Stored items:
-- ==== Sys2Proof/Machine/Assembler.lean ====
section
/-! DEFINITION. The written form of commands: assembler lines and pseudo-commands (rules R84, R85). What rule R84
leaves open (blanks, leading zeros, stream names, what is refused) is log entry 20, DESIGN CHOICE. -/

namespace Sys2Proof.Machine

/-- The pseudo-commands of rule R85. -/
inductive Pseudo where
  /-- `BENCH k`: the driver's pipeline. -/
  | bench (k : Nat)
  /-- `ERRS`: read the error count. -/
  | errs
  /-- `STATUS`: read the flags. -/
  | status
  deriving DecidableEq, Repr

/-- What each pseudo-command expands to (rule R85). -/
def Pseudo.expand : Pseudo → List Instr
  | .bench k => [.cfg k, .tinit, .run, .verify]
  | .errs => [.rds 4]
  | .status => [.rds 0]

/-- An operand as written (rule R84): an unsigned number, a negative decimal, or a stream name `s<j>`. -/
inductive Operand where
  | number (n : Nat)
  | negative (n : Nat)
  | stream (j : Nat)
  deriving DecidableEq, Repr

/-- The value of a digit in a base up to sixteen. -/
def digitValue (base : Nat) (c : Char) : Option Nat :=
  let d :=
    if '0' ≤ c ∧ c ≤ '9' then some (c.toNat - '0'.toNat)
    else if 'a' ≤ c ∧ c ≤ 'f' then some (c.toNat - 'a'.toNat + 10)
    else if 'A' ≤ c ∧ c ≤ 'F' then some (c.toNat - 'A'.toNat + 10)
    else none
  d.filter (fun v => decide (v < base))

/-- Digits read from the left, onto what has been read so far. -/
def readDigits (base : Nat) : Nat → List Char → Option Nat
  | n, [] => some n
  | n, c :: cs =>
    match digitValue base c with
    | some d => readDigits base (n * base + d) cs
    | none => none

/-- A number has at least one digit. -/
def readNumber (base : Nat) (cs : List Char) : Option Nat := if cs.isEmpty then none else readDigits base 0 cs

/-- One operand of an assembler line (rule R84). The `<j>` of a stream name `s<j>` is decimal only: the rule's example is
decimal and it does not say whether `s0x5` is a name; that it is none, and that `0x` is not written `0X`, is the
model's (log entry 20, DESIGN CHOICE). -/
def readOperand : List Char → Option Operand
  | '0' :: 'x' :: cs => (readNumber 16 cs).map .number
  | '-' :: cs => (readNumber 10 cs).map .negative
  | 's' :: cs => (readNumber 10 cs).map .stream
  | cs => (readNumber 10 cs).map .number

/-- A stream operand: a number or a stream name, 0 to 127 (rules R84, R73). -/
def streamOperand : Operand → Option (BitVec 7)
  | .number j => if j < 128 then some (BitVec.ofNat 7 j) else none
  | .stream j => if j < 128 then some (BitVec.ofNat 7 j) else none
  | .negative _ => none

/-- An unsigned operand that fits `width` bits (rule R73). -/
def unsignedOperand (width : Nat) : Operand → Option Nat
  | .number n => if n < 2 ^ width then some n else none
  | _ => none

/-- The signed operand of `STARTS` (rules R74, R84): for a negative `n`, `arg = n + 2^64`. A
number without a sign is the value itself, also in hexadecimal, so one from 2^63 up is refused and not read as a bit
pattern (log entry 20, DESIGN CHOICE). -/
def signedOperand : Operand → Option Word
  | .number n => if n < 2 ^ 63 then some (BitVec.ofNat 64 n) else none
  | .negative n => if n ≤ 2 ^ 63 then some (BitVec.ofNat 64 (2 ^ 64 - n)) else none
  | .stream _ => none

/-- The commands with no operand, and the pseudo-commands with none. -/
def plainLine (m : List Char) : Option (List Instr) :=
  if m = "NOP".toList then some [.nop]
  else if m = "TINIT".toList then some [.tinit]
  else if m = "SEED".toList then some [.seed]
  else if m = "RUN".toList then some [.run]
  else if m = "VERIFY".toList then some [.verify]
  else if m = "ERRS".toList then some Pseudo.errs.expand
  else if m = "STATUS".toList then some Pseudo.status.expand
  else none

/-- The commands with an operand, and `BENCH k`. -/
def operandLine (m : List Char) (o : Operand) : Option (List Instr) :=
  if m = "CFG".toList then (unsignedOperand 6 o).map (fun k => [.cfg k])
  else if m = "RDS".toList then (unsignedOperand 4 o).map (fun c => [.rds c])
  else if m = "STARTS".toList then (signedOperand o).map (fun n => [.starts n])
  else if m = "STEP".toList then (streamOperand o).map (fun j => [.step j])
  else if m = "TXOR".toList then (unsignedOperand 64 o).map (fun v => [.txor (BitVec.ofNat 64 v)])
  else if m = "TRD".toList then (unsignedOperand 60 o).map (fun i => [.trd i])
  else if m = "UPD".toList then (streamOperand o).map (fun j => [.upd j])
  else if m = "RDR".toList then (streamOperand o).map (fun j => [.rdr j])
  else if m = "BENCH".toList then (unsignedOperand 6 o).map (fun k => (Pseudo.bench k).expand)
  else none

/-- The words of a line, split at blanks and tabs; `cur` is the word being read, backwards. -/
def splitWords : List Char → List Char → List (List Char)
  | cur, [] => if cur.isEmpty then [] else [cur.reverse]
  | cur, c :: cs =>
    if c = ' ' ∨ c = '\t' then (if cur.isEmpty then splitWords [] cs else cur.reverse :: splitWords [] cs)
    else splitWords (c :: cur) cs

/-- One line (rule R84): a mnemonic and at most one operand, `;` starts a comment, an empty line is no command. -/
def readLine (line : List Char) : Option (List Instr) :=
  match splitWords [] (line.takeWhile (fun c => c ≠ ';')) with
  | [] => some []
  | [m] => plainLine m
  | [m, x] => (readOperand x).bind (operandLine m)
  | _ => none

/-- The command words of one line (rules R84, R85), none where the line is not of the assembler's form. -/
def assembleLine (line : List Char) : Option (List (BitVec 68)) := (readLine line).map (List.map encode)

/-- One hexadecimal digit, upper case. -/
def hexDigit (d : Nat) : Char := if d < 10 then Char.ofNat ('0'.toNat + d) else Char.ofNat ('A'.toNat + (d - 10))

/-- `n` hexadecimal digits of `v`, most significant first. -/
def hexDigits : Nat → Nat → List Char
  | 0, _ => []
  | n + 1, v => hexDigit (v / 16 ^ n % 16) :: hexDigits n v

/-- The printed form `op:arg`, one and sixteen hexadecimal digits (rule R84). -/
def printWord (cw : BitVec 68) : List Char :=
  hexDigits 1 (opField cw).toNat ++ ':' :: hexDigits 16 (argField cw).toNat

end Sys2Proof.Machine
end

_What you will do_: From the records above, copy every line that holds the word "verify".

_Solution_:
  | .bench k => [.cfg k, .tinit, .run, .verify]
  else if m = "VERIFY".toList then some [.verify]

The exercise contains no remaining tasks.